HAPPY BIRTHDAY TO PALEOJUDAICA! My first blog post, one year ago today, was a welcome message, a later version of which is now the About file in the links to the right. The second was on Saddam and Nebuchadnezzar. As far as I can tell, the subject I've blogged on most frequently is Aramaic (49 posts). (I've mentioned Hebrew more often [52 posts], but many of these were focusing on other things.) Both Aramaic and Hebrew have been addressed from many different angles. The next most frequently discussed topic has been Mel Gibson's The Passion of the Christ (34 posts), although I've dealt with it less since Mark Goodacre started intensive coverage of it in his New Testament Gateway blog. The next is Iraq (30 posts), especially the looting of the Baghdad Museum and the country's archaeological sites. I covered that area a lot initially but nowadays only note things that especially catch my eye and leave the rest to the IraqCrisis list and Francis Deblauwe.

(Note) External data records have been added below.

-- ==== Sys2Proof/Safety.lean ====
section
/-! DEFINITION. What counts as a safe step and as a quiet, canonical state: the terms that statements are made in. -/

namespace Sys2Proof.Machine

/-- A step goes on: it neither faults nor is refused. -/
def Goes (r : Res) : Prop := ∃ t, r = .next t

/-- Nothing goes on beside the next command: no work is left from the last one, no migration runs (R277), no slot waits for its
unbinding (R273) or spends the headroom of a migration (R290), no Caravan link is up (R730), no transition to CONFIG waits
(R292). In such a state a command has its own effect and nothing else. -/
def State.quiet (s : State) : Bool :=
  s.faults.due.isEmpty && s.pers.mig.isNone && s.pers.toConfig.isNone &&
    (s.slots.all fun e => e.2.unbind.isNone && !e.2.grace) && (s.cvn.chans.all fun e => !e.2.upD && !e.2.upU)

/-- A memory is in canonical form: addresses rise and no listed byte equals what an unlisted one reads as. -/
def Mem.wf (m : Mem) : Bool := SMap.wf m.dflt m.cells

/-- The register file is in canonical form: offsets rise and no listed word equals its reset value. -/
def State.regsWf (s : State) : Bool := SMap.wf resetWord s.regs

/-- Every sparse map of the machine is in canonical form: registers, rings, slots, buses, channels, sequencers, the safety die,
mailboxes, the switch core, timed pins. Equal contents are then equal data. -/
def State.canon (s : State) : Bool :=
  s.regsWf && SMap.wf (fun _ => 0) s.holding && SMap.wf (fun _ => Ring.reset) s.rings &&
  SMap.wf (fun _ => SlotSt.free) s.slots && SMap.wf (fun _ => BusSt.reset) s.buses &&
  SMap.wf (fun _ => TioSt.reset) s.tio && SMap.wf (fun _ => 0) s.lastPe &&
  SMap.wf (fun _ => CvnChan.reset) s.cvn.chans && SMap.wf (fun _ => SeqSt.reset) s.psq.seqs &&
  SMap.wf (fun _ => SioPair.reset) s.sio.pairs && SMap.wf (fun _ => SioDi.reset) s.sio.dis &&
  SMap.wf (fun _ => SioDq.reset) s.sio.dqs && SMap.wf (fun _ => Inbox.empty) s.mbx.inbox &&
  SMap.wf (fun _ => 0) s.mbx.ostat && SMap.wf (fun _ => 0) s.mbx.db && SMap.wf (fun _ => 0) s.mbx.mask &&
  SMap.wf (fun _ => 0) s.mbx.epoch && SMap.wf (fun _ => none) s.swc.frames && SMap.wf (fun _ => []) s.swc.tq &&
  SMap.wf (fun _ => []) s.swc.eq && SMap.wf (fun _ => []) s.swc.frx && SMap.wf (fun _ => 0) s.swc.fct &&
  SMap.wf (fun _ => (0, 0)) s.swc.tern && SMap.wf (fun _ => 0) s.swc.shadow &&
  SMap.wf (fun _ => GateSt.reset) s.swc.gates && SMap.wf (fun _ => MacSt.reset) s.swc.macs &&
  SMap.wf (fun _ => ([], 0)) s.swc.txts

/-- A command is taken from its CMD ring and executed: it is posted, none is being executed, the port can be reached, the mode
is one that allows it, and no eject runs (R492, R494, R497). -/
def State.takes (s : State) (ring : Nat) (modes : Mode → Bool) : Bool := s.canTake ring && !s.ejecting && modes s.mode

/-- `t` is `s` but for what events change: the rings, what has gone out, the pending bits of the host ports and what is due
(R481, R482). -/
def Told (s t : State) : Prop :=
  ∃ out rings pa pb due,
    t = { s with out := out, rings := rings, portA := pa, portB := pb, faults := { s.faults with due := due } }

/-- Host port `p` exists, and its MW0 accesses reach block `b` (R62, R448, R1035). -/
def State.hears (s : State) (p : Nat) (b : BlkId) : Bool := !s.noPort p && s.serves b

/-- Engine `n` issues the next bundle: it runs, is not stalled, stands at the start of a bundle, not at its breakpoint, and the
fetch is sound (R142, R150, R178, R182). -/
def State.issues (s : State) (n : Fin 18) : Bool :=
  (s.pe n).canIssue && !(s.pe n).half && !s.atBreakpoint n && !s.fetchBad n

/-- Engine `n` issues a slot 1 instruction: it runs, is not stalled, its bundle has begun or stands before no breakpoint, the
fetch is sound, and no stall, WAIT or halt has fallen since a result in flight was issued (R142, R150, R178, R182, R217). -/
def State.closes (s : State) (n : Fin 18) : Bool :=
  (s.pe n).canIssue && ((s.pe n).half || !s.atBreakpoint n) && !s.fetchBad n && (s.pe n).pend.all fun p => !p.disturbed

/-- An engine with no result in flight, no transfer under way and no halt that waits. -/
def Engine.calm (e : Engine) : Bool := e.pend.isEmpty && e.xfer.isNone && e.haltPend.isNone

/-- What issuing one whole bundle does to an engine besides the results: the program counter moves on by one bundle, and the
cycle, busy and watchdog counts by one cycle. -/
def Engine.ran (e : Engine) : Engine :=
  { e with
    lastPc := e.pc, pc := e.pc + 1, half := false, cycles := e.cycles + 1, busy := e.busy + 1, wdog := e.wdog + 1 }

end Sys2Proof.Machine
end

The post that drew the most hits in the last year was the August 5th entry "More on Mel and The Passion," which reported Frank Rich's Dowdification of Gibson (still uncorrected, at least by the Times) and which received about 7000 hits over twenty-four hours thanks mainly to a link from Glenn Reynolds's Instapundit. There's a recent important update on the story here. The second biggest hit grabber was my fisking of David Klinghoffer in "Leviticus and the Gay Marriage Debate," with about 1700 hits in a day or so, thanks mainly to a link from Andrew Sullivan.

My personal favorite post of the last year is "When Scholars Cry Wolf," which dealt with the overreaction of academics to the hysterical initial press reports about the looting of the National Museum of Iraq. This didn't get as many hits as some others, but I put more time and effort into it than into any other post and I still stand by it. The companion piece to this post, "About that Hague Convention", is a close second. Another important story has been the ongoing denial in the Arab world (and sometimes pandered to in the Western media) of the existence of Jewish temples on the Temple Mount in antiquity. Follow the links in these posts and see also entries on "Jewish temple deniers" and the Zayed Centre.

Some other interesting stories include the "James Ossuary", the "Jehoash Inscription", the Absalom's Tomb inscription, and the first-century burial shroud from Jerusalem.

I've learned a great many things from blogging. I'll just mention a few of them that stick in my mind. First, I've made a rule for myself that when I disagree with someone, I always try to imagine that I'm in the same room with the person, speaking to them face to face, when I compose the entry. That helps me keep to the point, stick to the facts, and avoid personal attacks. Second, I've learned that even that first rule doesn't necessarily work when it comes to sarcasm. Talking to someone in real life is different from making a blog entry. One can (and I'm afraid I do) make sarcastic comments that generally simply evaporate in normal conversation. They're accompanied by a context of expression, tone, day-to-day interaction, etc. that generally keep them in perspective. They don't evaporate in the Blogosphere, they get archived, and that context isn't there either. So sarcasm comes across much more harshly in blogging and I've had to learn to watch myself and ratchet it back.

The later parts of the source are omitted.